タービンケース 材料はInconel718
タービンケース 材料はInconel718
 センタ全体を見回してみると、最新の5軸加工機「VARIAXISシリーズ」と複合加工機「INTEGREXシリーズ」の計6台が展示されていた。フレーム、ケーシング、ブリスク、ブレード、ランディングギアなど代表的な航空機部品の最新加工のデモ加工が来場者の“加工意欲”を刺激する。従来は複数台による加工プロセスが必要だったものが、マシン1台で完結させるという、大幅な生産リードタイムの低減が可能になるのだから、来場者も興味津々。

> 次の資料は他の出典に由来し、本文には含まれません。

/-- R25, R163, R214: what the control registers read, and which numbers name none. -/
def Sys2Proof.Statements.ControlRegistersHoldTheirValues : Prop :=
  ∀ (s : State) (c n : Nat),
    let k := getCore s c
    let t := getStrand k n
    readCreg s c n 0x000 = some (BitVec.ofNat 64 s.gtc) ∧ readCreg s c n 0x001 = some (BitVec.ofNat 64 (schedCyc s c))
    ∧ readCreg s c n 0x002 = some (BitVec.ofNat 64 k.lid) ∧ readCreg s c n 0x003 = some (BitVec.ofNat 64 k.ncores)
    ∧ readCreg s c n 0x005 = some (BitVec.ofNat 64 n) ∧ readCreg s c n 0x006 = some (BitVec.ofNat 64 k.task)
    ∧ readCreg s c n 0x007 = some (t.eseq.setWidth 64) ∧ readCreg s c n 0x008 = some (if k.timed then 1 else 0)
    ∧ (∀ q, q < 4 → readCreg s c n (0x010 + q) = some (getEng k q).cseq)
    ∧ (∀ l, l < 5 → readCreg s c n (0x040 + l) = some (tget 0 k.dom l))
    ∧ readCreg s c n 0x050 = some (BitVec.ofNat 64
        ((if t.loop.act then 1 else 0) + t.loop.stm.toNat * 2 + t.loop.ec.toNat * 16 + (if t.loop.q then 128 else 0)))
    ∧ readCreg s c n 0x051 = some t.loop.beg ∧ readCreg s c n 0x052 = some t.loop.fin
    ∧ (isFaultStrand s k n = false → ∀ j, j ≤ 9 → readCreg s c n (0x060 + j) = some 0)
    ∧ ∀ num, 0x090 < num → readCreg s c n num = none

/-- R25, R163, R214: crr and what the control registers read. -/
def Obligations.ControlRegistersReadTheirValues : Prop :=
  Sys2Proof.Statements.ControlRegisterReads
  ∧ Sys2Proof.Statements.ControlRegistersHoldTheirValues

/-- R98, R214, R500: crw writes the registers that may be written: race.stat by clearing, the verdict registers for the
fault strand only, wp.stat by clearing, an address of a watchpoint that is off with its low bits clear, a control whose
en bit is clear disarming, one whose en bit is set arming. A number that may not be written raises 0x0001 (R138): that
0x060 to 0x067 raise it also where another strand than the fault strand writes them, where R215 has such writes ignored,
is the model's choice (log entry 114). -/
def Obligations.ControlRegisterWrites : Prop :=
  ∀ (s : State) (a : Reg) (num : BitVec 12) (w : W32), Free s [a.toNat] → OnCore s → encode (.crw num a) = .cword w →
    let k := cc s
    (writableCreg num.toNat = false → exec (.crw num a) s = .next (faults s { code := 0x0001, detail := w.setWidth 64 } w))
    ∧ (num.toNat = 0x048 → exec (.crw num a) s = .next (goOn s (clearRace s (rx s a))))
    ∧ (num.toNat = 0x068 → isFaultStrand s k k.cs = true → exec (.crw num a) s = .next (goOn s (setCC s { k with fltWord := rx s a })))
    ∧ (num.toNat = 0x069 → isFaultStrand s k k.cs = true → exec (.crw num a) s = .next (goOn s (setCC s { k with fltPc := rx s a })))
    ∧ (num.toNat = 0x068 ∨ num.toNat = 0x069 → NotFault s → exec (.crw num a) s = .next (goOn s s))
    ∧ (num.toNat = 0x090 → exec (.crw num a) s = .next (goOn s (setCC s { k with wpStat := k.wpStat &&& ~~~(rx s a &&& 0xFF) })))
    ∧ (∀ n, n < 8 → num.toNat = 0x080 + 2 * n → wpEn k n = false →
      exec (.crw num a) s = .next (goOn s (setCC s { k with wpAdr := tput 0 k.wpAdr n (rx s a &&& ~~~(0xF : W64)) })))
    ∧ (∀ n, n < 8 → num.toNat = 0x080 + 2 * n → wpEn k n = true → exec (.crw num a) s = .next (goOn s s))
    ∧ (∀ n, n < 8 → num.toNat = 0x081 + 2 * n → (rx s a).getLsbD 16 = false →
      exec (.crw num a) s = .next (goOn s (disarmWatch s n (rx s a))))
    ∧ (∀ n, n < 8 → num.toNat = 0x081 + 2 * n → (rx s a).getLsbD 16 = true → ∀ s1 loc p,
      reach s s.cur (tget 0 k.wpAdr n) 16 0 false false = (s1, .ok loc p) → s1.defer = false → flightsBefore (cc s1) (cc s1).ord = [] →
      exec (.crw num a) s = .next (goOn s (performWatch (takeOrd s1) n (rx s a) loc)))

/-- R500, R501: a watchpoint's control written with en clear disarms it; armed at a place of this device, the port takes the
watch at once and st reads 0, or refuses it and st reads 2; an address that cannot be reached leaves it off with st 1.
WATCH_ARM and WATCH_DISARM do the same with a value of their own. -/
def Sys2Proof.Statements.WatchpointsAreArmedAndDisarmed : Prop :=
  ∀ (s : State) (n : BitVec 3) (v : W64), Free s [] → OnCore s →
    let va := tget 0 (cc s).wpAdr n.toNat
    let arm := v ||| 0x10000
    exec (.watchDisarm n v) s = .next (goOn s (disarmWatch s n.toNat (v &&& ~~~(0x10000 : W64))))
    ∧ (∀ s1 f, reach s s.cur va 16 0 false false = (s1, .flt f) →
      exec (.watchArm n v) s = .next (goOn s (setWpSt (disarmWatch s1 n.toNat arm) s.cur n.toNat 1)))
    ∧ (∀ s1 loc p, reach s s.cur va 16 0 false false = (s1, .ok loc p) → s1.defer = false → flightsBefore (cc s1) (cc s1).ord = [] →
      exec (.watchArm n v) s = .next (goOn s (performWatch (takeOrd s1) n.toNat arm loc)))

/-- R501: a watch that was sent is taken or refused by its port. -/
def Sys2Proof.Statements.SentWatchIsTakenByItsPort : Prop :=
  ∀ (s : State) (b : BitVec 2) (fl : Flight) (n : Nat) (v : W64),
    (sn s b.toNat).flight = some fl → fl.op = .watch n v → mayPerform s fl = true →
    exec (.watchTaken b) s = .next (finishIssue (performWatch s n v fl.loc) b.toNat ((sn s b.toNat).pc + 4) false)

真剣にマシンを見つめる目が印象的だった。

ボーイング747のランディングギア
ボーイング747のランディングギア
 マシンが実際に加工をしているので、見学すると理解しやすいが、このように一度に航空機のアプリケーションを見学できる場所というのは、世界的にみてもそうない。しかも、顧客の製造工程を想定して、タッチプローブを用いた機械精度計測、機内ワーク計測を行い、製品加工をイメージした実演を行うとともに、機械監視のデモも見ることができるのだから、ユーザーは加工現場の課題解決に向けた幅も拡がることだろう。

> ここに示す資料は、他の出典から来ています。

/-- What each outcome of a decision leaves, as the Bursar's fields read. -/
theorem curveDecided {s : State} {a : W64} (hd : s.bur.deciding = some a) (hm : s.mg.cinSrc = none) :
    let b := readSpaLong s a.toNat 1216
    let r := curveReason s (inHub s a.toNat 1216) b
    ∃ t, exec .curveDecision s = .next t ∧ t.bur.deciding = none
      ∧ (r ≠ 0 → t.bur.last = BitVec.ofNat 3 r ∧ t.bur.active = s.bur.active ∧ t.bur.pendingC = s.bur.pendingC ∧ t.bur.seq = s.bur.seq)
      ∧ (r = 0 → Config.flashOk s.fresh = true → t.bur.last = 0 ∧ t.bur.seq = (curveOf b).seq
          ∧ (if (curveOf b).vfrom ≤ s.gtc then t.bur.active = some (curveOf b) ∧ t.bur.pendingC = none
             else t.bur.pendingC = some (curveOf b) ∧ t.bur.active = s.bur.active))
      ∧ (r = 0 → Config.flashOk s.fresh = false → t.bur.last = 7 ∧ t.bur.active = s.bur.active) := by
  dsimp only
  rw [exec_curveDecision hd hm]
  generalize readSpaLong s a.toNat 1216 = b
  generalize curveReason s (inHub s a.toNat 1216) b = r
  by_cases hr : r = 0
  · rw [if_neg (not_not_intro hr)]
    cases hf : Config.flashOk s.fresh with
    | true =>
      obtain ⟨hok, hbur, hgtc⟩ := putSeqRecord_written (s := takenIn s) (curveOf b).seq hf
      rw [if_pos hok]
      refine ⟨_, rfl, ?_⟩
      by_cases hv : (curveOf b).vfrom ≤ s.gtc
      · have h := eventFree_acceptCurve_now none (hgtc ▸ hv)
        rw [hbur] at h
        exact ⟨(congrArg Bur.deciding h :), fun h0 => absurd hr h0, fun _ _ => ⟨(congrArg Bur.last h :), (congrArg Bur.seq h :),
          if_pos hv ▸ ⟨(congrArg Bur.active h :), (congrArg Bur.pendingC h :)⟩⟩, fun _ => nofun⟩
      · have h := eventFree_acceptCurve_later none (hgtc ▸ hv)
        rw [hbur] at h
        exact ⟨(congrArg Bur.deciding h :), fun h0 => absurd hr h0, fun _ _ => ⟨(congrArg Bur.last h :), (congrArg Bur.seq h :),
          if_neg hv ▸ ⟨(congrArg Bur.pendingC h :), (congrArg Bur.active h :)⟩⟩, fun _ => nofun⟩
    | false =>
      obtain ⟨hno, hbur⟩ := putSeqRecord_failed (s := takenIn s) (curveOf b).seq hf
      rw [if_neg (by simp [hno])]
      have h := eventFree_refuseCurve (putSeqRecord (takenIn s) (curveOf b).seq).1 7
      rw [hbur] at h
      exact ⟨_, rfl, (congrArg Bur.deciding h :), fun h0 => absurd hr h0, fun _ => nofun,
        fun _ _ => ⟨(congrArg Bur.last h :), (congrArg Bur.active h :)⟩⟩
  · rw [if_pos hr]
    have h := eventFree_refuseCurve (takenIn s) r
    exact ⟨_, rfl, (congrArg Bur.deciding h :),
      fun _ => ⟨(congrArg Bur.last h :), (congrArg Bur.active h :), (congrArg Bur.pendingC h :), (congrArg Bur.seq h :)⟩,
      fun h0 => absurd h0 hr, fun h0 => absurd h0 hr⟩

theorem curvesAreDecidedActivatedAndExpire : CurvesAreDecidedActivatedAndExpire := by
  refine ⟨fun s v => ⟨fun hd hl => ⟨_, exec_curveSubmit_taken v hd hl, rfl, rfl⟩, exec_curveSubmit_overrun v,
    fun hl => if_neg (by simp [hl]), fun hl => if_pos hl, rfl⟩, fun s a => curveDecided, fun s c hp hv => ?_, fun s a ha hv hp => ?_⟩
  · have h := eventFree_takeOver s c
    exact ⟨_, exec_curveActivate hp hv, (congrArg Bur.active h :), (congrArg Bur.pendingC h :), (congrArg Bur.changed h :)⟩
  · have h := eventFree_reportEvent (setBur s (s.bur.changeTo none a.vto)) 3 0 0 0 fallbackW
    exact ⟨_, exec_curveExpire ha hv hp, (congrArg Bur.active h :), (congrArg Bur.changed h :)⟩


/-! ### Samples (R446, R455) -/

theorem exec_bursarSample {s : State} (h : sampleDue s = true) :
    let u := raisePower (declareGrade (judgeBand (clampEvents (takeSample s))))
    exec .bursarSample s = .next (evalSoon { u with bur := { u.bur with budget := budgetB u } }) := if_pos h

/-! ### Dies (R468, R469, R524) -/

@[simp] theorem dieState_setDie_self (s : State) (d : Nat) (v : DieSt) : dieState (setDie s d v) d = v := tget_tset_self ..

/-- Dropping the TLBs of clusters changes nothing of the Bursar. -/
@[simp] theorem dropClusterTlbs_bur (s : State) (cl : List Nat) : (dropClusterTlbs s cl).bur = s.bur :=
  (sameBut_foldAll ..).bur

@[simp] theorem dropClusterTlbs_gtc (s : State) (cl : List Nat) : (dropClusterTlbs s cl).gtc = s.gtc :=
  (sameBut_foldAll ..).gtc

theorem dieState_reportEvent (s : State) (kind grade victims dies detail d : Nat) :
    dieState (reportEvent s kind grade victims dies detail) d = dieState s d := by
  have h : (reportEvent s kind grade victims dies detail).bur.dies = s.bur.dies :=
    (congrArg Bur.dies (eventFree_reportEvent s kind grade victims dies detail) :)
  rw [dieState, h, dieState]

theorem reportEvent_lastGate (s : State) (kind grade victims dies detail : Nat) :
    (reportEvent s kind grade victims dies detail).bur.lastGate = s.bur.lastGate :=
  (congrArg Bur.lastGate (eventFree_reportEvent s kind grade victims dies detail) :)

theorem exec_gatingTurn_idle {s : State} (h : spaced s = false) : exec .gatingTurn s = .next s := if_pos (by simp [h])

theorem exec_gatingTurn_ungates {s : State} {d : Nat} (hs : spaced s = true) (hu : ungateNext s = some d) :
    exec .gatingTurn s = .next (setBur s { s.bur with
      dies := tset s.bur.dies d (.ungating s.gtc), wanted := s.bur.wanted.filter (·.1 ≠ d)
      parkDies := s.bur.parkDies.filter (· ≠ d), lastGate := some s.gtc }) := by
  change execGatingTurn s = _
  simp only [execGatingTurn, hs, hu]
  rfl

/-- Of a gated die the Bursar keeps since when, and the turn. -/
theorem gatingTurn_gates {s : State} {d : Nat} (hs : spaced s = true) (hu : ungateNext s = none) (hg : gateNext s = some d) :
    ∃ t, exec .gatingTurn s = .next t ∧ dieState t d = .gated s.gtc ∧ t.bur.lastGate = some s.gtc := by
  change ∃ t, execGatingTurn s = .next t ∧ _
  simp only [execGatingTurn, hs, hu, hg]
  refine ⟨_, rfl, ?_, ?_⟩
  · rw [dieState_reportEvent]
    change tget _ (dropClusterTlbs (setDie s d _) _).bur.dies d = _
    rw [dropClusterTlbs_bur]
    exact dieState_setDie_self ..
  · rw [reportEvent_lastGate]
    exact congrArg some (dropClusterTlbs_gtc ..)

 写真にあるのは展示中のボーイング747のランディングギア。航空機部品は強度の関係から、一体モノが望ましいとされているが、深穴加工となると嫌なビビリと戦わなければならず、削り出しの困難さも天下一品だ。このランディングギアは、同社の「INTEGREX e-670H」を使用して実際に加工された製品。最大1070mmの振りとベッド長さ6mを誇るこのマシンは、ランディングギアの超深穴ボーリング加工に対応しているという信頼性の高さを誇る。

 他にも目を引いたのは、千代田金属工業が加工した難削材ディスクの特殊加工品。加工歪を生じない航空機タービンディスクのハイブリッド加工技術が展示されていた。加工した機種は「INTEGREX e-650 HSII」。このマシンには新しい技術が搭載されており、その概要は、旋盤、穴開け加工に引き続き、ワイヤー放電加工による外周のブローチ粗加工までを、ワンチャッキングで24時間自動連続無人加工を行うというもの。サラリと記述をしたが、加工をしたマシンでは、なんと、ワイヤー放電もついているというから驚いた。複合加工機もここまで来るとは!

 また、同社のノウハウを集結した生産支援ソフトウェアも展示しているので、工場経営に踏み込んだ最適なトータルサポートの提案もしてくれる。マザックが顧客にこうした場所を開放し、提案することの意味を、中西営業本部長は、「お客様の生産性を支援するには、周辺機器メーカーと一緒になって、世界に競合できるようなシステムを作り上げることも重要だと考え、構築しております。これらの仕組みをお客様に活用していただき、お客様とともに発展したいという思いで新設しました」と気持ちを話してくれた。

 なお、同社では、設備機のトラブルに年中無休の24時間体制で迅速に対応する「オンラインサービスサポート」が顧客をバックアップしている。設備機のトラブル対応から相談に至るまで、履歴を詳細に把握した熟練サービスマンが対応してくれる。これについては、気付いていないアラームでも素早対応で連絡してくれる等、無人運転をしている現場では大助かりとのこと。機械トラブル時のサポート機能だけでなく、マザトロールMATRIX以降に搭載されたインテリジェント機能のひとつである「インテリジェントメンテナンスサポート」に対応した予防保全機能、オンラインテクニカルサポートを設置したことでテクニカルアドバイスも可能になった。

 ヤマザキマザックのエアロスペース テクノロジーセンタは、本社内に設置されているだけあって、設計・制御・NC開発・生産技術・営業技術の人材をフル活用できるという、まさに製造現場に必要な情報が有利に働く場所でもあった。